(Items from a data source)
• • • • •
@[simp] theorem State.modTower_mem (s : State) (t : Nat) (f : Tower → Tower) : (s.modTower t f).mem = s.mem := rfl
@[simp] theorem State.modTower_locks (s : State) (t : Nat) (f : Tower → Tower) : (s.modTower t f).locks = s.locks := rfl
@[simp] theorem State.modTower_lockBy (s : State) (t : Nat) (f : Tower → Tower) : (s.modTower t f).lockBy = s.lockBy := rfl
@[simp] theorem State.modTower_poison (s : State) (t : Nat) (f : Tower → Tower) : (s.modTower t f).poison = s.poison := rfl
@[simp] theorem State.modTower_soft (s : State) (t : Nat) (f : Tower → Tower) : (s.modTower t f).soft = s.soft := rfl
@[simp] theorem State.modTower_cores (s : State) (t : Nat) (f : Tower → Tower) : (s.modTower t f).cores = s.cores := rfl
@[simp] theorem State.modTower_icaches (s : State) (t : Nat) (f : Tower → Tower) : (s.modTower t f).icaches = s.icaches := rfl
@[simp] theorem State.modTower_insts (s : State) (t : Nat) (f : Tower → Tower) : (s.modTower t f).insts = s.insts := rfl
@[simp] theorem State.modTower_hares (s : State) (t : Nat) (f : Tower → Tower) : (s.modTower t f).hares = s.hares := rfl
@[simp] theorem State.modTower_egress (s : State) (t : Nat) (f : Tower → Tower) : (s.modTower t f).egress = s.egress := rfl
@[simp] theorem State.modTower_tasks (s : State) (t : Nat) (f : Tower → Tower) : (s.modTower t f).tasks = s.tasks := rfl
@[simp] theorem State.modTower_mgmt (s : State) (t : Nat) (f : Tower → Tower) : (s.modTower t f).mgmt = s.mgmt := rfl
@[simp] theorem State.modTower_link (s : State) (t : Nat) (f : Tower → Tower) : (s.modTower t f).link = s.link := rfl
@[simp] theorem State.modTower_netOut (s : State) (t : Nat) (f : Tower → Tower) : (s.modTower t f).netOut = s.netOut := rfl
@[simp] theorem State.modTower_hostOut (s : State) (t : Nat) (f : Tower → Tower) : (s.modTower t f).hostOut = s.hostOut := rfl
@[simp] theorem State.modTower_nextTask (s : State) (t : Nat) (f : Tower → Tower) : (s.modTower t f).nextTask = s.nextTask := rfl
@[simp] theorem State.modTower_nextCmd (s : State) (t : Nat) (f : Tower → Tower) : (s.modTower t f).nextCmd = s.nextCmd := rfl
@[simp] theorem State.modTower_nextOut (s : State) (t : Nat) (f : Tower → Tower) : (s.modTower t f).nextOut = s.nextOut := rfl
@[simp] theorem State.modTower_focus (s : State) (t : Nat) (f : Tower → Tower) : (s.modTower t f).focus = s.focus := rfl
@[simp] theorem State.modTower_last (s : State) (t : Nat) (f : Tower → Tower) : (s.modTower t f).last = s.last := rfl
@[simp] theorem State.modTower_inputs (s : State) (t : Nat) (f : Tower → Tower) : (s.modTower t f).inputs = s.inputs := rfl
@[simp] theorem State.modTower_sched (s : State) (t : Nat) (f : Tower → Tower) : (s.modTower t f).sched = s.sched := rfl
@[simp] theorem State.modTower_nextCore (s : State) (t : Nat) (f : Tower → Tower) : (s.modTower t f).nextCore = s.nextCore := rfl
@[simp] theorem State.modTower_free (s : State) (t : Nat) (f : Tower → Tower) : (s.modTower t f).free = s.free := rfl

@[simp] theorem State.modMarten_mem (s : State) (t : Nat) (f : Marten → Marten) : (s.modMarten t f).mem = s.mem := rfl
@[simp] theorem State.modMarten_locks (s : State) (t : Nat) (f : Marten → Marten) : (s.modMarten t f).locks = s.locks := rfl
@[simp] theorem State.modMarten_lockBy (s : State) (t : Nat) (f : Marten → Marten) : (s.modMarten t f).lockBy = s.lockBy := rfl
@[simp] theorem State.modMarten_poison (s : State) (t : Nat) (f : Marten → Marten) : (s.modMarten t f).poison = s.poison := rfl
@[simp] theorem State.modMarten_soft (s : State) (t : Nat) (f : Marten → Marten) : (s.modMarten t f).soft = s.soft := rfl
@[simp] theorem State.modMarten_cores (s : State) (t : Nat) (f : Marten → Marten) : (s.modMarten t f).cores = s.cores := rfl
@[simp] theorem State.modMarten_icaches (s : State) (t : Nat) (f : Marten → Marten) : (s.modMarten t f).icaches = s.icaches := rfl
@[simp] theorem State.modMarten_insts (s : State) (t : Nat) (f : Marten → Marten) : (s.modMarten t f).insts = s.insts := rfl
@[simp] theorem State.modMarten_hares (s : State) (t : Nat) (f : Marten → Marten) : (s.modMarten t f).hares = s.hares := rfl
@[simp] theorem State.modMarten_egress (s : State) (t : Nat) (f : Marten → Marten) : (s.modMarten t f).egress = s.egress := rfl
@[simp] theorem State.modMarten_tasks (s : State) (t : Nat) (f : Marten → Marten) : (s.modMarten t f).tasks = s.tasks := rfl
@[simp] theorem State.modMarten_mgmt (s : State) (t : Nat) (f : Marten → Marten) : (s.modMarten t f).mgmt = s.mgmt := rfl
@[simp] theorem State.modMarten_link (s : State) (t : Nat) (f : Marten → Marten) : (s.modMarten t f).link = s.link := rfl
@[simp] theorem State.modMarten_netOut (s : State) (t : Nat) (f : Marten → Marten) : (s.modMarten t f).netOut = s.netOut := rfl
@[simp] theorem State.modMarten_hostOut (s : State) (t : Nat) (f : Marten → Marten) : (s.modMarten t f).hostOut = s.hostOut := rfl
@[simp] theorem State.modMarten_nextTask (s : State) (t : Nat) (f : Marten → Marten) : (s.modMarten t f).nextTask = s.nextTask := rfl
@[simp] theorem State.modMarten_nextCmd (s : State) (t : Nat) (f : Marten → Marten) : (s.modMarten t f).nextCmd = s.nextCmd := rfl
@[simp] theorem State.modMarten_nextOut (s : State) (t : Nat) (f : Marten → Marten) : (s.modMarten t f).nextOut = s.nextOut := rfl
@[simp] theorem State.modMarten_focus (s : State) (t : Nat) (f : Marten → Marten) : (s.modMarten t f).focus = s.focus := rfl
@[simp] theorem State.modMarten_last (s : State) (t : Nat) (f : Marten → Marten) : (s.modMarten t f).last = s.last := rfl
@[simp] theorem State.modMarten_inputs (s : State) (t : Nat) (f : Marten → Marten) : (s.modMarten t f).inputs = s.inputs := rfl
@[simp] theorem State.modMarten_sched (s : State) (t : Nat) (f : Marten → Marten) : (s.modMarten t f).sched = s.sched := rfl
@[simp] theorem State.modMarten_nextCore (s : State) (t : Nat) (f : Marten → Marten) : (s.modMarten t f).nextCore = s.nextCore := rfl
@[simp] theorem State.modMarten_free (s : State) (t : Nat) (f : Marten → Marten) : (s.modMarten t f).free = s.free := rfl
• • • • •
▶ **Work item**: Only the lines above from the line with "(s.modTower t f).hares = s.hares := rfl" to the line with "(s.modTower t f).hostOut = s.hostOut := rfl", those two lines included, should be reproduced exactly.

▶ **Answer space**:
@[simp] theorem State.modTower_hares (s : State) (t : Nat) (f : Tower → Tower) : (s.modTower t f).hares = s.hares := rfl
@[simp] theorem State.modTower_egress (s : State) (t : Nat) (f : Tower → Tower) : (s.modTower t f).egress = s.egress := rfl
@[simp] theorem State.modTower_tasks (s : State) (t : Nat) (f : Tower → Tower) : (s.modTower t f).tasks = s.tasks := rfl
@[simp] theorem State.modTower_mgmt (s : State) (t : Nat) (f : Tower → Tower) : (s.modTower t f).mgmt = s.mgmt := rfl
@[simp] theorem State.modTower_link (s : State) (t : Nat) (f : Tower → Tower) : (s.modTower t f).link = s.link := rfl
@[simp] theorem State.modTower_netOut (s : State) (t : Nat) (f : Tower → Tower) : (s.modTower t f).netOut = s.netOut := rfl
@[simp] theorem State.modTower_hostOut (s : State) (t : Nat) (f : Tower → Tower) : (s.modTower t f).hostOut = s.hostOut := rfl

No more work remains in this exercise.